BC MLA Dallas Brodie, elected as a BC Conservative, but now expelled from the party  BC Conservative
Opinion

FLANAGAN: In BC, a Conservative rebel with a conservative cause

'Dallas Brodie fights expulsion from the BC Conservative party with a challenging new private member's bill, to lower taxes — and uphold other conservative values.'

Western Standard Guest Columnist

Tom Flanagan is professor emeritus of political science at the University of Calgary

In early March of this year, MLA Dallas Brodie was expelled from the BC Conservative caucus for telling the simple truth about the fake news that 200 “unmarked graves” of “missing children” had been found at the Kamloops Indian Residential School. 

"The number of confirmed child burials at the former Kamloops Indian Residential School site is zero.  Zero,” she posted on X.  She was followed out the door by Tara Armstrong and Jordan Kealy, two other members of the caucus who could not abide this abuse of power.

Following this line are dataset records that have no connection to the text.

/-- VOLTAGE_RAMP_END: the supply has reached the level of the higher setpoint that is asked for (R231). -/
def execVoltageRampEnd (s : State) : Out :=
  .next { s with pins := { s.pins with supply := max s.pins.supply s.rampGoal } }

/-- The setpoint to which a stop at this boundary changes, if there is one (R230, R231, R233): the entry's, for whose ramp the boundary
waits, else a pending request whose ramp has ended, else outside a job the image's minimum. -/
def State.stopTarget (s : State) : Option Nat :=
  let cur := s.getF aBocSetpoint F.bocSetpoint_current
  let imin := s.getF aBocSetpoint F.bocSetpoint_imageMin
  if s.namedSetpoint ≠ 0 then (if s.namedSettled then none else some s.namedSetpoint)
  else if s.getF aBocSetpoint F.bocSetpoint_request ≠ 0 then
    (if s.supplied s.requestedSetpoint then some s.requestedSetpoint else none)
  else if !s.brt.job ∧ cur < imin then some imin else none

/-- Whether image acceptance has nothing left to apply (R233): the entry's setpoint is in force, or no request is left and the setpoint is not
below the image's minimum. -/
def State.acceptanceSettled (s : State) : Bool :=
  if s.namedSetpoint ≠ 0 then s.namedSettled
  else decide (s.getF aBocSetpoint F.bocSetpoint_request = 0) &&
    decide (s.getF aBocSetpoint F.bocSetpoint_imageMin ≤ s.getF aBocSetpoint F.bocSetpoint_current)

/-- Conditions 1 and 2 of R204: every island has completed with no free indication under way, and every tracker is resolved. -/
def State.breathDone (s : State) : Bool :=
  (s.allIslands.all fun n => !s.incomplete n && (s.island n).taken.all fun p => p.2.all fun f => f.old || f.arrived) &&
  decide (s.getF aGmuTrack F.gmuTrack_open = 0)

/-- Whether the stop to setpoint `t` can be taken now: no abort, the supply raised (R231), conditions 1 and 2 of R204, and at image acceptance
breath 0's load list finished (R233). -/
def State.canStop (s : State) (t : Nat) : Bool :=
  !s.brt.aborted && s.supplied t && (!s.brt.running || s.breathDone) && (!s.accepting || s.loadsFinished)

/-- SETPOINT_STOP: at a boundary every island gates, the clocks retune, the latencies of the new setpoint come into use, and the
registers report it; after a decrease the supply is lowered (R231). -/
def execSetpointStop (duration : Nat) (s : State) : Out :=
  match s.stopTarget with
  | none => .next s
  | some t =>
    if !s.canStop t then .next s
    else
      let lower := decide (t < s.getF aBocSetpoint F.bocSetpoint_current)
      let s1 := { s.setF aBocSetpoint F.bocSetpoint_current t with
        pins := { s.pins with supply := if lower then t else max s.pins.supply t } }
      let s1 := if s.namedSetpoint = 0 then s1.setF aBocSetpoint F.bocSetpoint_request 0 else s1.setCeiling t
      let s1 := s1.allIslands.foldl (fun s n => s.setFs (aIslClock n) [(F.islClock_setpoint, t), (F.islClock_locked, 1)]) s1
      .next ((s1.bump aBocFreqLog F.bocFreqLog_changes 1).setF aBocFreqLog F.bocFreqLog_lastStop duration).showPending

end Sys2Proof.Machine
end

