/-- The region of a local address. -/
def State.region (s : State) (a : Nat) : Region :=
  if a < lpEnd then (if s.lpMapped a then .lpddr else .absent)
  else if 0x20000000000 ≤ a ∧ a < 0x22000000000 then
    let o := a % 2 ^ 18
    let core := bitsAt a 18 6
    let i := bitsAt a 28 6
    if core < 60 ∧ i < s.perField ∧ o < 0x30000 then
      .tile (bitsAt a 34 3 * s.perField + i) (60 * bitsAt a 24 4 + core) (decide (tileSize ≤ o))
    else .absent
  else if stgBase ≤ a ∧ a < stgBase + 8 * stgSize then .staging ((a - stgBase) / stgSize)
  else if 0x31000000000 ≤ a ∧ a < 0x38028000000 then .control
  else .absent

/-- The field channels in the address map, in ascending order (R245). -/
def State.activeChannels (s : State) (f : Nat) : List Nat :=
  let act := s.getF (aFldChannels f) F.fldChannels_active
  (List.range 16).filter fun c => act.testBit c

/-- Where a mapped LPDDR5X line lies in its device (R245): field, field channel, rank, bank, row, and the byte of its data line and of its
metadata entry within the page. -/
structure DramPlace where
  field : Nat
  ch    : Nat
  rank  : Nat
  bank  : Nat
  row   : Nat
  col   : Nat
  meta_ : Nat
deriving DecidableEq, Repr

/-- The map of R245. -/
def State.dramPlace (s : State) (a : Nat) : DramPlace :=
  let f := a / lpField
  let l := s.activeChannels f
  let ln := (a - f * lpField) / 64
  let c := ln / 15
  let h := c / l.length
  let pg := h / 2
  { field := f, ch := l.getD (c % l.length) 0, rank := pg / 16 % 2, bank := pg % 16, row := pg / 32,
    col := 1024 * (h % 2) + 64 * (ln % 15), meta_ := 1024 * (h % 2) + 960 + 4 * (ln % 15) }

/-- The field and field channel of a mapped LPDDR5X address (R245). -/
def State.channelOf (s : State) (a : Nat) : Nat × Nat := ((s.dramPlace a).field, (s.dramPlace a).ch)

/-- The chunk of 1 KiB of its field's region that holds an address: 15 data lines (R245, R246). -/
def chunkOf (a : Nat) : Nat := a % lpField / 64 / 15

/-- Whether a channel was retired during the job (R267). -/
def State.chanRetired (s : State) (f ch : Nat) : Bool := (s.getF (aFldChannels f) F.fldChannels_pending).testBit ch

/-! ### Lines of the LPDDR5X tier -/

/-- A line as the key in force decrypts it (R247). -/
def State.lpLine (s : State) (a : Nat) : Line :=
  let l := a / 64
  let k := Tbl.get 0 s.tier.lineKey l
  let raw := s.readLine (64 * l)
  if k = s.tier.key then raw else Config.staleLine k s.tier.key l raw

/-- A line as its device stores it: encrypted under the key it was written with (R247). -/
def State.lpStored (s : State) (a : Nat) : Line :=
  Config.xts (Tbl.get 0 s.tier.lineKey (a / 64)) (a / 64) (s.readLine (a / 64 * 64))

/-- The line reads as uncorrectable: its channel is retired, or it is known bad (R248, R267). -/
def State.lpBad (s : State) (a : Nat) : Bool :=
  let (f, ch) := s.channelOf a
  s.chanRetired f ch || s.anyBad (a / 64 * 64) 64

/-- A channel retired (R267): during a job its lines read uncorrectable and it is pending; at discovery the map shrinks.
A retirement record is written (R403) with an event. -/
def State.retireChannel (s : State) (f ch : Nat) : State :=
  let a := aFldChannels f
  let u := unitId 6 f 0 0 0 ch
  let s := s.setF (aFldChState f ch) F.fldChState_state 3
  let s := (if s.isRetired u then s else s.ledgerRecord 4 2 u 0).event 2 0x12 2 u ch
  if s.flag aBocState F.bocState_admitted then
    (s.setF a F.fldChannels_pending (s.getF a F.fldChannels_pending ||| 2 ^ ch)).capacityAfter u
  else
    let act := s.getF a F.fldChannels_active
    if act.testBit ch then
      (s.setFs a [(F.fldChannels_active, act ^^^ 2 ^ ch), (F.fldChannels_count, s.getF a F.fldChannels_count - 1)]).capacityAfter u
    else s

/-- The address map rebuilt without the channels that were retired in a job (R267): at discovery. -/
def State.rebuildMap (s : State) : State :=
  (List.range 8).foldl (fun s f =>
    let a := aFldChannels f
    let l := (s.activeChannels f).filter fun c => !s.chanRetired f c
    s.setFs a [(F.fldChannels_active, (l.map fun c => 2 ^ c).sum), (F.fldChannels_count, l.length), (F.fldChannels_pending, 0)]) s

/-- The chunks of a channel in which an uncorrectable line was found within the last hour, with the one that holds `a` (R267). -/
def State.recentBad (s : State) (k a : Nat) : List (Nat × Beat) :=
  let old := (Tbl.get [] s.tier.badChunks k).filter fun p => !beatReached s.beat (p.2 + nsBeat 3600000000000)
  if old.any fun p => decide (p.1 = chunkOf a) then old else old ++ [(chunkOf a, s.beat)]

/-- An uncorrectable line of a channel noted (R267, R403): the channel is retired once two different chunks within an hour have had one, or
its fault records reach the permanent threshold. -/
def State.noteBadLine (s : State) (f ch a : Nat) : State :=
  let k := 16 * f + ch
  let u := unitId 6 f 0 0 0 ch
  let l := s.recentBad k a
  let s := { s with tier := { s.tier with badChunks := Tbl.set [] s.tier.badChunks k l } }.faultDetected u 2 0
  if s.getF (aFldChState f ch) F.fldChState_state ≠ 3 ∧ (2 ≤ l.length ∨ s.isRetired u = true) then s.retireChannel f ch else s

/-- An uncorrectable error found by a mover or a request: counted where the memory counts it, with an event (R248, R254,
R434). -/
def State.lpUncorrectable (s : State) (a : Nat) : State :=
  let (f, ch) := s.channelOf a
  let s := if s.lpBad a then s else s.markBad (a / 64 * 64)
  let s := s.bump (aFldChEcc f ch) F.fldChEcc_uncorrected 1
  (s.event 2 0x10 0 (unitId 6 f 0 0 0 ch) (a / 64 * 64)).noteBadLine f ch a

/-- A corrected line: counted and put in the channel's rewrite queue, unless it is there already (R248). -/
def State.lpCorrected (s : State) (a : Nat) : State :=
  let (f, ch) := s.channelOf a
  let k := 16 * f + ch
  let q := Tbl.get [] s.tier.rewrite k
  if q.contains (a / 64) then s
  else
    let s := (s.bump (aFldChEcc f ch) F.fldChEcc_corrected 1).corrected (.channel f ch)
    if q.length < 16 then { s with tier := { s.tier with rewrite := Tbl.set [] s.tier.rewrite k (q ++ [a / 64]) } } else s

/-- Bits 31:24 of a line's metadata entry (R246): its provisional tag. -/
def State.metaTop (s : State) (a : Nat) : Nat := (s.tagAt (a / 64 * 64)).toNat

/-- A line's metadata entry (R246): the three check symbols over the 64 stored bytes and its top byte, and its tag. -/
def State.metaEntry (s : State) (a : Nat) : BitVec 32 :=
  BitVec.ofNat 32 ((Config.reedSolomon (s.lpStored a) (BitVec.ofNat 8 (s.metaTop a))).toNat + 2 ^ 24 * s.metaTop a)

/-- The metadata line of the chunk that holds an address (R246): one entry for each of its 15 data lines, and zeros. -/
def State.metaLine (s : State) (a : Nat) : BitVec 512 :=
  let base := a / lpField * lpField + chunkOf a * 960
  BitVec.ofNat 512 (((List.range 15).map fun i => (s.metaEntry (base + 64 * i)).toNat * 2 ^ (32 * i)).sum)

/-- What R246's code makes of a line with so many erroneous bytes among the 65 it covers: distance 4 corrects one and detects two. More may
escape it; the spec does not say what is then read, and no command gives such a line. -/
def eccOfBytes : Nat → Ecc
  | 0 => .clean
  | 1 => .corrected
  | _ => .uncorrectable

/-- Whether a line waits in its channel's rewrite queue, whose entry serves every read of it (R248). -/
def State.inRewrite (s : State) (a : Nat) : Bool :=
  let (f, ch) := s.channelOf a
  (Tbl.get [] s.tier.rewrite (16 * f + ch)).contains (a / 64)

/-- A line read (R248): the line, or none when it is uncorrectable. -/
def State.lpRead (s : State) (a : Nat) (ecc : Ecc) : State × Option Line :=
  if s.inRewrite a && !s.lpBad a then (s, some (s.lpLine a))
  else if s.lpBad a || decide (ecc = .uncorrectable) then (s.lpUncorrectable a, none)
  else
    let (f, ch) := s.channelOf a
    let s1 := if ecc = .corrected then s.lpCorrected a
      else if ecc = .link then s.bump (aFldChEcc f ch) F.fldChEcc_link 1 else s
    (s1, some (s.lpLine a))

/-- Bytes written inside one line: a partial write reads, merges and rewrites (R249); the line is then under the key in
force, with the writer's tag, which its region's directory notes (R410). -/
def State.lpWrite (s : State) (a : Nat) (bs : List Byte) (tag : BitVec 2) : State :=
  let l := a / 64
  let s1 := if bs.length < 64 ∧ Tbl.get 0 s.tier.lineKey l ≠ s.tier.key
    then s.writeBytes (64 * l) (bytesOfNat 64 (s.lpLine a).toNat) else s
  let s2 := (s1.store a bs tag)
  let dir := if tag = 0 then s2.tier.tagDir
    else Tbl.set 0 s2.tier.tagDir (a / 2 ^ 22) (Tbl.get 0 s2.tier.tagDir (a / 2 ^ 22) ||| 2 ^ tag.toNat)
  { s2 with tier := { s2.tier with lineKey := Tbl.set 0 s2.tier.lineKey l s2.tier.key, tagDir := dir } }

/-! ### Accesses of movers and requests -/

/-- An access cut at line boundaries: start and length of each piece. -/
def cutLines : Nat → Nat → Nat → List (Nat × Nat)
  | 0, _, _ => []
  | _ + 1, _, 0 => []
  | k + 1, a, n =>
    let m := min n (64 - a % 64)
    (a, m) :: cutLines k (a + m) (n - m)

/-- The pieces of an access of `n` bytes. -/
def pieces (a n : Nat) : List (Nat × Nat) := cutLines (n / 64 + 2) a n
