-- ==== Sys2Proof/Machine/Hash.lean ====
section
/-! DEFINITION. The check and digest functions the spec names by their standards: CRC-32C (R313, R350, R401) and SHA3-256
and SHA3-512 of FIPS 202 (R398, R416, R429, R441). -/

namespace Sys2Proof.Machine

/-- One bit of the reflected CRC-32C (R313). -/
def crcBit (c : BitVec 32) : BitVec 32 := if c.getLsbD 0 then (c >>> 1) ^^^ 0x82F63B78#32 else c >>> 1

/-- One byte taken into a CRC. -/
def crcByte (c : BitVec 32) (b : Byte) : BitVec 32 := (List.range 8).foldl (fun c _ => crcBit c) (c ^^^ b.setWidth 32)

/-- Bytes taken into a CRC that starts at all ones. -/
def crcBytes (c : BitVec 32) (bs : List Byte) : BitVec 32 := bs.foldl crcByte c

/-- The CRC's initial value. -/
def crcInit : BitVec 32 := 0xFFFFFFFF#32

/-- CRC-32C of a byte string (R313). -/
def crc32c (bs : List Byte) : BitVec 32 := ~~~(crcBytes crcInit bs)

/-- Lane x + 5y of a Keccak state. -/
def kl (a : List (BitVec 64)) (i : Nat) : BitVec 64 := a.getD i 0

/-- Rotation offsets of rho, lane x + 5y. -/
def keccakRot : List Nat :=
  [0, 1, 62, 28, 27, 36, 44, 6, 55, 20, 3, 10, 43, 25, 39, 41, 45, 15, 21, 8, 18, 2, 61, 56, 14]

/-- Round constants of iota. -/
def keccakRc : List (BitVec 64) :=
  [0x0000000000000001#64, 0x0000000000008082#64, 0x800000000000808A#64, 0x8000000080008000#64, 0x000000000000808B#64,
   0x0000000080000001#64, 0x8000000080008081#64, 0x8000000000008009#64] ++
  [0x000000000000008A#64, 0x0000000000000088#64, 0x0000000080008009#64, 0x000000008000000A#64, 0x000000008000808B#64,
   0x800000000000008B#64, 0x8000000000008089#64, 0x8000000000008003#64] ++
  [0x8000000000008002#64, 0x8000000000000080#64, 0x000000000000800A#64, 0x800000008000000A#64, 0x8000000080008081#64,
   0x8000000000008080#64, 0x0000000080000001#64, 0x8000000080008008#64]

/-- One round of Keccak-f[1600]. -/
def keccakRound (a : List (BitVec 64)) (rc : BitVec 64) : List (BitVec 64) :=
  let c := (List.range 5).map fun x => kl a x ^^^ kl a (x + 5) ^^^ kl a (x + 10) ^^^ kl a (x + 15) ^^^ kl a (x + 20)
  let d := (List.range 5).map fun x => kl c ((x + 4) % 5) ^^^ (kl c ((x + 1) % 5)).rotateLeft 1
  let t := (List.range 25).map fun i => (kl a i ^^^ kl d (i % 5)).rotateLeft (keccakRot.getD i 0)
  -- pi: lane (y, 2x + 3y) takes lane (x, y)
  let b := (List.range 25).map fun i =>
    let x := i % 5
    let y := i / 5
    kl t ((x + 3 * y) % 5 + 5 * x)
  let e := (List.range 25).map fun i =>
    let x := i % 5
    let y := i / 5
    kl b i ^^^ (~~~(kl b ((x + 1) % 5 + 5 * y)) &&& kl b ((x + 2) % 5 + 5 * y))
  match e with
  | h :: r => (h ^^^ rc) :: r
  | [] => []

/-- Keccak-f[1600]. -/
def keccakF (a : List (BitVec 64)) : List (BitVec 64) := keccakRc.foldl keccakRound a

/-- Eight bytes as a lane. -/
def laneOf (bs : List Byte) : BitVec 64 := BitVec.ofNat 64 (bs.foldr (fun b acc => b.toNat + 256 * acc) 0)

/-- A block of whole lanes taken into the state. -/
def keccakAbsorb (a : List (BitVec 64)) (bs : List Byte) : List (BitVec 64) :=
  keccakF ((List.range 25).map fun i => kl a i ^^^ laneOf ((bs.drop (8 * i)).take 8))

/-- Blocks of `r` bytes taken in one after the other; `n` bounds their number. -/
def keccakBlocks (r : Nat) : Nat → List (BitVec 64) → List Byte → List (BitVec 64)
  | 0, a, _ => a
  | n + 1, a, bs => if bs.isEmpty then a else keccakBlocks r n (keccakAbsorb a (bs.take r)) (bs.drop r)

/-- The SHA3 padding to whole blocks of `r` bytes. -/
def sha3Pad (r : Nat) (bs : List Byte) : List Byte :=
  let k := r - bs.length % r
  if k = 1 then bs ++ [0x86#8] else bs ++ [0x06#8] ++ List.replicate (k - 2) 0#8 ++ [0x80#8]

/-- SHA3 with rate `r` bytes: the state after the last block. -/
def sha3 (r : Nat) (bs : List Byte) : List (BitVec 64) :=
  let p := sha3Pad r bs
  keccakBlocks r (p.length / r) (List.replicate 25 0) p

/-- The first `n` lanes as a number, byte 0 lowest. -/
def lanesNat (a : List (BitVec 64)) (n : Nat) : Nat := (List.range n).foldr (fun i acc => (kl a i).toNat + 2 ^ 64 * acc) 0

/-- SHA3-256. -/
def sha3_256 (bs : List Byte) : BitVec 256 := BitVec.ofNat 256 (lanesNat (sha3 136 bs) 4)

/-- SHA3-512. -/
def sha3_512 (bs : List Byte) : BitVec 512 := BitVec.ofNat 512 (lanesNat (sha3 72 bs) 8)

end Sys2Proof.Machine
end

Conservative Leader John Rustad tried to obfuscate the expulsion by claiming Brodie had mocked indigenous people in a conversation posted on YouTube. But as part of that conversation, I can tell you that Brodie was not talking about indigenous people when she made the remarks cited by Rustad. The discussion had veered toward philosophy, and she was mocking the fashionable philosophical tendency known as “critical theory.”

Anyway, enough history. Many elected politicians unfairly expelled from their party would just hide out in their office until their term was up. 

But not Brodie. Supported by Armstrong and Kealy, she has just introduced a timely private member’s bill, the Tax Relief and Tariff Defence Act. It’s a much-need counterpoint to Premier Eby’s Bill 7, which would leave BC’s high taxes untouched while neutering the legislature and centralizing almost all power in the cabinet.

Brodie’s bill provides comprehensive tax relief for a year, which can be extended for another two years by decision of the cabinet. The personal income tax on taxable income below $100,000 will be reduced by 50%, while the rates on taxable income above $100,000 will be reduced by 25%... (the bill’s wording on these points is not quite clear but can easily be corrected in committee if the bill gets that far.)  Moreover, the corporate income tax will be reduced by 25% across the board.

These reductions would restore the tax advantage that BC used to have but that was lost under years of NDP government. They remind me of the 'Alberta Advantage' of low personal and corporate tax rates that Alberta also once enjoyed, but that was frittered away by feckless politicians.  These new tax rates will help to reverse the out-migration from BC of professional people and skilled labour. They will also attract new investment into the province, exactly what is needed in a time of economic uncertainty caused by the threat of protective tariffs at the American border.

Going further to invigorate the business climate, the bill also empowers the cabinet “to eliminate procedural obstacles to the development of natural resources, building of public infrastructure, or economic advancement” — in other words, to cut through the thicket of government regulation that stifles business investment in BC, as well as in other provinces. These regulations were mostly made by cabinet pursuant to provincial legislation, so they can be rescinded or modified by cabinet with the authorization of Brodie’s bill.

More adventurously, the bill authorizes the cabinet to “affect or limit” Aboriginal or treaty rights if there are “significant economic, social, and other benefits of timely and affordable development of natural resources, building of public infrastructure, and economic advancement for all Indigenous and non-Indigenous British Columbians.” 

This new power may prove to have little effect, for attempts to exercise it are sure to be met by a tsunami of litigation. However, it signals a welcome turn-around from the Eby government’s record of giving indigenous organizations jurisdiction over large tracts of provincial public land.

Most private member’s bills are never approved by the legislature; maybe that will be the fate of Brodie’s bill, as the NDP and Greens together control a majority of votes. 

But it would be a huge step forward if the Conservatives would support the bill, perhaps offering amendments to improve it. To keep the NDP government from running wild under Premier Eby’s Bill 7, the free-enterprise forces in BC need to leave past quarrels aside and  get their s**t together, not only to oppose the NDP but to offer the voters constructive alternatives.

Tom Flanagan is professor emeritus of political science at the University of Calgary.